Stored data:

▬▬▬▬▬▬

/-- Chapter 18, firmware update (R673 to R683): each row's own effect.
The model's choices of log entries 5, 6, 11, 12, 42, 92 enter its clauses. -/
def Obligations.UpdateCommandsComplete : Prop :=
  (∀ (t role counter : Nat) (q : PxReq) (d : Bytes) (s : State),
      (s.tick t).admits q Obj.updateManifest 0 0 0x07 Obj.updateManifest.ty.code (leBytes 4 (crc32 d)) role counter →
      (s.nat Obj.updateState = 0 ∨ s.nat Obj.updateState = 7 ∨ s.nat Obj.updateState = 8) →
    (s.manifestCode d = 0 →
      ∃ y : State, exec (.updateManifest t q d) s = .next (y.pxFinish q Obj.updateManifest 0 0 0x07 role counter 0
          ((s.tick t).bytesOf Obj.updateManifest 0 0) d)
        ∧ y.nat Obj.updateState = 1 ∧ y.mgmt.update = { manifest := d } ∧ y.idleSlot = {})
    ∧ (s.manifestCode d ≠ 0 →
      ∃ y : State, exec (.updateManifest t q d) s = .next (y.pxFinish q Obj.updateManifest 0 0 0x07 role counter pxRange
          ((s.tick t).bytesOf Obj.updateManifest 0 0) ((s.tick t).bytesOf Obj.updateManifest 0 0))
        ∧ y.nat Obj.updateState = 8 ∧ y.nat Obj.updateReject = s.manifestCode d ∧ (0x96 ∉ s.flt.active → 0x96 ∈ y.flt.pending)))
  ∧ (∀ (t : Nat) (s : State), (s.nat Obj.updateState = 1 ∨ s.nat Obj.updateState = 2) → s.mgmt.update.erased < 128 →
    ∃ s', exec (.sectorEraseDone t) s = .next s' ∧ s'.mgmt.update.erased = s.mgmt.update.erased + 1 ∧ s'.nat Obj.updateState = 2)
  ∧ (∀ (t i role counter : Nat) (q : PxReq) (d m : Bytes) (u : UpdateSt) (s : State), u = s.mgmt.update → m = u.manifest →
      (s.tick t).admits q Obj.updateImage 0 0 0x07 Obj.updateImage.ty.code (leBytes 4 (crc32 d)) role counter →
      (s.nat Obj.updateState = 1 ∨ s.nat Obj.updateState = 2) → i < manBlocks m → d.length = 4096 → blockPos m i / 16 < u.erased →
      i ∉ u.received → u.buffered.length < 4 →
    (∀ p, gcmOpen (Config.imageKey (fieldAt 4 1 m)) (blockNonce (manImageId m) i) [] (d.take 4080) (d.drop 4080) = some p →
      ∃ y : State, exec (.updateBlock t q i d) s = .next (y.pxFinish q Obj.updateImage 0 0 0x07 role counter 0
          ((s.tick t).bytesOf Obj.updateImage 0 0) d)
        ∧ y.mgmt.update.received = u.received ++ [i] ∧ y.mgmt.update.buffered = u.buffered ++ [(i, d)]
        ∧ y.nat Obj.updateBlocksReceived = u.received.length + 1)
    ∧ (gcmOpen (Config.imageKey (fieldAt 4 1 m)) (blockNonce (manImageId m) i) [] (d.take 4080) (d.drop 4080) = none →
      ∃ y : State, exec (.updateBlock t q i d) s = .next (y.pxFinish q Obj.updateImage 0 0 0x07 role counter pxRange
          ((s.tick t).bytesOf Obj.updateImage 0 0) ((s.tick t).bytesOf Obj.updateImage 0 0))
        ∧ (u.tagFails < 15 → y.mgmt.update.tagFails = u.tagFails + 1 ∧ y.mgmt.update.received = u.received)
        ∧ (15 ≤ u.tagFails → y.nat Obj.updateState = 8 ∧ y.nat Obj.updateReject = 8)))
  ∧ (∀ (t : Nat) (e : Nat × Bytes) (rest : List (Nat × Bytes)) (s : State), s.mgmt.update.buffered = e :: rest →
    ∃ s', exec (.blockProgramDone t) s = .next s' ∧ s'.mgmt.update.buffered = rest
      ∧ s'.idleSlot.blocks = KMap.set s.idleSlot.blocks (blockPos s.mgmt.update.manifest e.1) e.2)
  ∧ (∀ (t : Nat) (m : Bytes) (s : State), m = s.mgmt.update.manifest → s.mgmt.update.received.length = manBlocks m →
      s.mgmt.update.buffered = [] → s.nat Obj.updateState = 2 → manKind m = 1 →
    ∃ s', exec (.updateVerifyDone t) s = .next s' ∧
      if sha256 ((plainOf s.idleSlot.blocks (fieldAt 4 1 m) (manImageId m) 0 (manBlocks m)).take (manTargetLen m)) = sliceBytes 48 32 m then
        s'.nat Obj.updateState = 4 ∧ s'.idleSlot = slotOf m s.idleSlot.blocks
      else s'.nat Obj.updateState = 8 ∧ s'.nat Obj.updateReject = 9 ∧ s'.idleSlot = { state := 4 }
        ∧ (0x96 ∉ s.flt.active → 0x96 ∈ s'.flt.pending))
  ∧ (∀ (t v role counter : Nat) (q : PxReq) (x : State) (s : State), x = (s.tick t).taken q counter →
      (s.tick t).admitsWrite q Obj.updateAbort 0 0 (natBytes Obj.updateAbort v) role counter →
    (1 ≤ s.nat Obj.updateState → s.nat Obj.updateState ≤ 4 → exec (.updateAbort t q v) s
        = .next (x.discardUpdate.wroteOk q Obj.updateAbort 0 0 role counter ((s.tick t).bytesOf Obj.updateAbort 0 0) (natBytes Obj.updateAbort v))
      ∧ x.discardUpdate.nat Obj.updateState = 0 ∧ x.discardUpdate.idleSlot = {})
    ∧ (4 < s.nat Obj.updateState → exec (.updateAbort t q v) s = .next (x.pxFinish q Obj.updateAbort 0 0 0x02 role counter pxState
        ((s.tick t).bytesOf Obj.updateAbort 0 0) ((s.tick t).bytesOf Obj.updateAbort 0 0))))
  ∧ (∀ (t v role counter : Nat) (q : PxReq) (s : State),
      (s.tick t).admitsWrite q Obj.updateActivate 0 0 (natBytes Obj.updateActivate v) role counter → s.nat Obj.updateState = 4 →
      s.md.mode = .maintenance →
    ∃ s', exec (.updateActivate t q v) s = .next s' ∧ s'.mgmt.activeB = !s.mgmt.activeB ∧ s'.activeSlot = { s.idleSlot with state := 3, attempts := 0 }
      ∧ s'.idleSlot.state = 1 ∧ s'.md.mode = .startup ∧ s'.md.laneReset = true ∧ s'.mgmt.sessions = [])
  ∧ (∀ (t since : Nat) (s : State), s.mgmt.trialSince = some since → since + s.nat Obj.updateTrialTime * 1000000000 ≤ max s.now t →
      (s.md.mode = .standby ∨ s.md.mode = .online ∨ s.md.mode = .maintenance) →
    ∃ s', exec (.trialConfirm t) s = .next s' ∧ s'.mgmt.trialSince = none ∧ s'.activeSlot.state = 2 ∧ s'.nat Obj.updateState = 7
      ∧ s'.nat Obj.securityFloor = max (s.nat Obj.securityFloor) s.activeSlot.secVer)

/-- Chapter 18, field recalibration (R688 to R690, R209, R210): each row's own effect.
The model's choices of log entries 5, 6, 8, 94 enter its clauses. -/
def Obligations.RecalibrationCommandsComplete : Prop :=
  (∀ (t v role counter n : Nat) (q : PxReq) (l : List Nat) (s : State),
      (s.tick t).admitsWrite q Obj.calStart 0 0 (natBytes Obj.calStart v) role counter → s.nat Obj.calState ≠ 1 → s.nat Obj.calState ≠ 2 →
      ((s.tick t).turnLock = true ∨ (s.tick t).freeWin = true) → (s.md.mode = .standby ∨ s.md.mode = .online ∨ s.md.mode = .maintenance) →
      s.calCells = n :: l →
    ∃ y : State, exec (.calStart t q v) s = .next (y.wroteOk q Obj.calStart 0 0 role counter ((s.tick t).bytesOf Obj.calStart 0 0)
        (natBytes Obj.calStart v))
      ∧ y.nat Obj.calState = 1 ∧ y.nat Obj.calChannel = n ∧ y.mgmt.calPass = 0 ∧ y.mgmt.calSums = [])
  ∧ (∀ (t v role counter : Nat) (q : PxReq) (x : State) (s : State), x = (s.tick t).taken q counter →
      (s.tick t).admitsWrite q Obj.calAbort 0 0 (natBytes Obj.calAbort v) role counter →
    exec (.calAbort t q v) s
        = .next (x.stopCal.wroteOk q Obj.calAbort 0 0 role counter ((s.tick t).bytesOf Obj.calAbort 0 0) (natBytes Obj.calAbort v))
      ∧ ((s.nat Obj.calState = 1 ∨ s.nat Obj.calState = 2) → x.stopCal.nat Obj.calState = 5 ∧ x.stopCal.nat Obj.calChannel = 0))
  ∧ (∀ (t cell : Nat) (zero ref : Rat) (old : Rat × Rat × Nat) (s : State), s.nat Obj.calState = 1 → s.nat Obj.calChannel = cell →
      s.mgmt.calWait = false → old = KMap.get s.mgmt.calSums cell (0, 0, 0) →
    ∃ s', exec (.calVisitEnd t cell zero ref) s = .next s'
      ∧ KMap.get s'.mgmt.calSums cell (0, 0, 0) = (old.1 + zero, old.2.1 + ref, old.2.2 + 1)
      ∧ (∀ n, s.calCells.find? (fun k => cell < k) = some n → s'.nat Obj.calState = 1 ∧ s'.nat Obj.calChannel = n
        ∧ s'.mgmt.calPass = s.mgmt.calPass)
      ∧ (s.calCells.find? (fun k => cell < k) = none → s'.mgmt.calPass = s.mgmt.calPass + 1
        ∧ (s.nat Obj.calPasses ≤ s.mgmt.calPass + 1 → s'.nat Obj.calState = 2 ∧ s'.nat Obj.calChannel = 0)
        ∧ ∀ n l, s.mgmt.calPass + 1 < s.nat Obj.calPasses → s.calCells = n :: l → s'.nat Obj.calState = 1 ∧ s'.nat Obj.calChannel = n))
  ∧ (∀ (t : Nat) (checks : List CalCheck) (s : State), s.nat Obj.calState = 2 →
    ∃ s', exec (.calVerifyDone t checks) s = .next s' ∧
      (if s.cells.all (fun n => (s.mgmt.calNew.filter (fun e => s.calAccept checks e.1 e.2)).any (fun e => e.1 == n)) = true then
        s'.nat Obj.calState = 3 ∧ s'.mgmt.calAt = some (max s.now t)
      else s'.nat Obj.calState = 4 ∧ (0x98 ∉ s.flt.active → 0x98 ∈ s'.flt.pending))
      ∧ ∀ n g o, 1 ≤ n → n ≤ 24 → s.mgmt.calNew = [(n, (g, o))] →
        if s.calAccept checks n (g, o) then s'.rat Obj.channelGain 0 (n - 1) = g ∧ s'.rat Obj.channelOffset 0 (n - 1) = o
        else s'.rat Obj.channelGain 0 (n - 1) = s.rat Obj.channelGain 0 (n - 1))

/-- A step takes the command at the front of the queue and runs it on the state with the queue's rest; with nothing waiting the module
idles, which is the model's choice (log entry 1). -/
def Obligations.StepRunsFront : Prop :=
  (∀ (c : Instr) (l : List Instr) (s : State), s.pending = c :: l → step s = exec c { s with pending := l })
  ∧ (∀ (c : Instr) (s : State), step { s with pending := c :: s.pending } = exec c s)
  ∧ ∀ s : State, s.pending = [] → step s = .next s

/-- Every command answers a next state, whatever the state and the operands, but for an address outside the capture memory (R637) or the
pack memory (R652), which is a fault. -/
def Obligations.EveryCommandCompletes : Prop :=
  (∀ (i : Instr) (s : State), (∀ t a d, i = .captureMemoryEcc t a d → a < 4294967296) →
    (∀ t a ok, i = .packMemoryTransferDone t a ok → a < 262144) → ∃ s', exec i s = .next s')
  ∧ (∀ (t a : Nat) (d : Bool) (s : State), 4294967296 ≤ a → exec (.captureMemoryEcc t a d) s = .fault (.captureMemoryHole a))
  ∧ (∀ (t a : Nat) (ok : Bool) (s : State), 262144 ≤ a → exec (.packMemoryTransferDone t a ok) s = .fault (.packMemoryHole a))

/-- Every step keeps the canonical form of pack memory: addresses strictly rising, no entry of the value that an unlisted address reads
(R652). What an unlisted byte reads is log entry 4. -/
def Obligations.PackMemoryCanonical : Prop :=
  ∀ (s s' : State), Memory.wf s.pm = true → step s = .next s' → Memory.wf s'.pm = true

/-- Every step keeps what the spec bounds within its bound (R522, R549, R550, R556, R568, R631, R665, R678). -/
def Obligations.BoundsKept : Prop := ∀ (s s' : State), s.bounded → step s = .next s' → s'.bounded

/-- Every step keeps balancing to STANDBY and ONLINE (R118, R292, R310, R311). -/
def Obligations.BalancingOnlyWhereAllowed : Prop :=
  ∀ (s s' : State), s.balancesWhereAllowed → step s = .next s' → s'.balancesWhereAllowed

/-- Every step leaves the reserved sources unraised (R593). -/
def Obligations.ReservedSourcesQuiet : Prop := ∀ (s s' : State), s.reservedQuiet → step s = .next s' → s'.reservedQuiet

/-- The state after reset meets every invariant stated here; its queue is empty, nothing is raised, and no session is open.
Reset values of the model's choice: log entries 2 to 4. -/
def Obligations.ResetMeetsInvariants : Prop :=
  Memory.wf State.reset.pm = true ∧ State.reset.bounded ∧ State.reset.balancesWhereAllowed ∧ State.reset.reservedQuiet
    ∧ State.reset.pending = [] ∧ State.reset.flt.pending = [] ∧ State.reset.flt.first = none ∧ State.reset.mgmt.sessions = []
    ∧ State.reset.md.terminalLatch = false

/-- What the module has put out stays put out, and latches leave by their own ways only: a PENDING bit by a write of FaultPending or at start-up (R584, R590), the first move by a write
of FirstMoveClear or at start-up (R588, R589), the terminal latch by the end of a power cycle (R141, R143, R144). -/
def Obligations.LatchesAndOutputsHold : Prop :=
  (∀ (i : Instr) (s s' : State), exec i s = .next s' → ∃ l, s'.out = s.out ++ l)
  ∧ (∀ (i : Instr) (k : Nat) (s s' : State), exec i s = .next s' → k ∈ s.flt.pending →
    k ∈ s'.flt.pending ∨ i.anyWrite = true ∨ (∃ t q j v, i = .faultPendingClear t q j v) ∨ ∃ t r, i = .startUp t r)
  ∧ (∀ (i : Instr) (f : FirstMove) (s s' : State), exec i s = .next s' → s.flt.first = some f →
    s'.flt.first = some f ∨ i.anyWrite = true ∨ (∃ t q v, i = .firstMoveClear t q v) ∨ ∃ t r, i = .startUp t r)
  ∧ (∀ (i : Instr) (s s' : State), exec i s = .next s' → s.md.terminalLatch = true →
    s'.md.terminalLatch = true ∨ (∃ t, i = .powerCycleTimerExpiry t) ∨ (∃ t, i = .stackCollapse t) ∨ (∃ t, i = .wake t)
      ∨ ∃ t, i = .aux24Present t)

/-- SAFE is left for another mode that runs by SafeExit alone, and neither SAFE nor MAINTENANCE is left for ONLINE (R118, R119, R707). -/
def Obligations.SafeIsHeld : Prop :=
  (∀ (i : Instr) (s s' : State), exec i s = .next s' → s.md.mode = .safe → s'.md.mode.runs = true →
    s'.md.mode = .safe ∨ i.anyWrite = true ∨ ∃ t q v, i = .safeExit t q v)
  ∧ (∀ (i : Instr) (s s' : State), exec i s = .next s' → (s.md.mode = .safe ∨ s.md.mode = .maintenance) → s'.md.mode ≠ .online)

/-- R590: a write of 1 to a bit of FaultPending clears that bit; a bit whose source is ACTIVE stays set. -/
def Obligations.PendingClearRule : Prop :=
  ∀ (t j v role counter : Nat) (q : PxReq) (s : State), (s.tick t).admitsWrite q Obj.faultPending 0 j (leBytes 4 v) role counter →
      s.mgmt.restartDue = false →
    ∃ s', exec (.faultPendingClear t q (j + 1) v) s = .next s' ∧ s'.flt.active = s.flt.active
      ∧ ∀ k, k ∈ s'.flt.pending ↔ k ∈ s.flt.pending ∧ (k ∈ s.flt.active ∨ k / 32 ≠ j ∨ bitsOf (k % 32) (k % 32) v ≠ 1)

▬▬▬▬▬▬

▶ **YOUR OBJECTIVE**: For every line in the data above that has the string "updateActivate", return that line.

▶ **SOLUTION**:
      (s.tick t).admitsWrite q Obj.updateActivate 0 0 (natBytes Obj.updateActivate v) role counter → s.nat Obj.updateState = 4 →
    ∃ s', exec (.updateActivate t q v) s = .next s' ∧ s'.mgmt.activeB = !s.mgmt.activeB ∧ s'.activeSlot = { s.idleSlot with state := 3, attempts := 0 }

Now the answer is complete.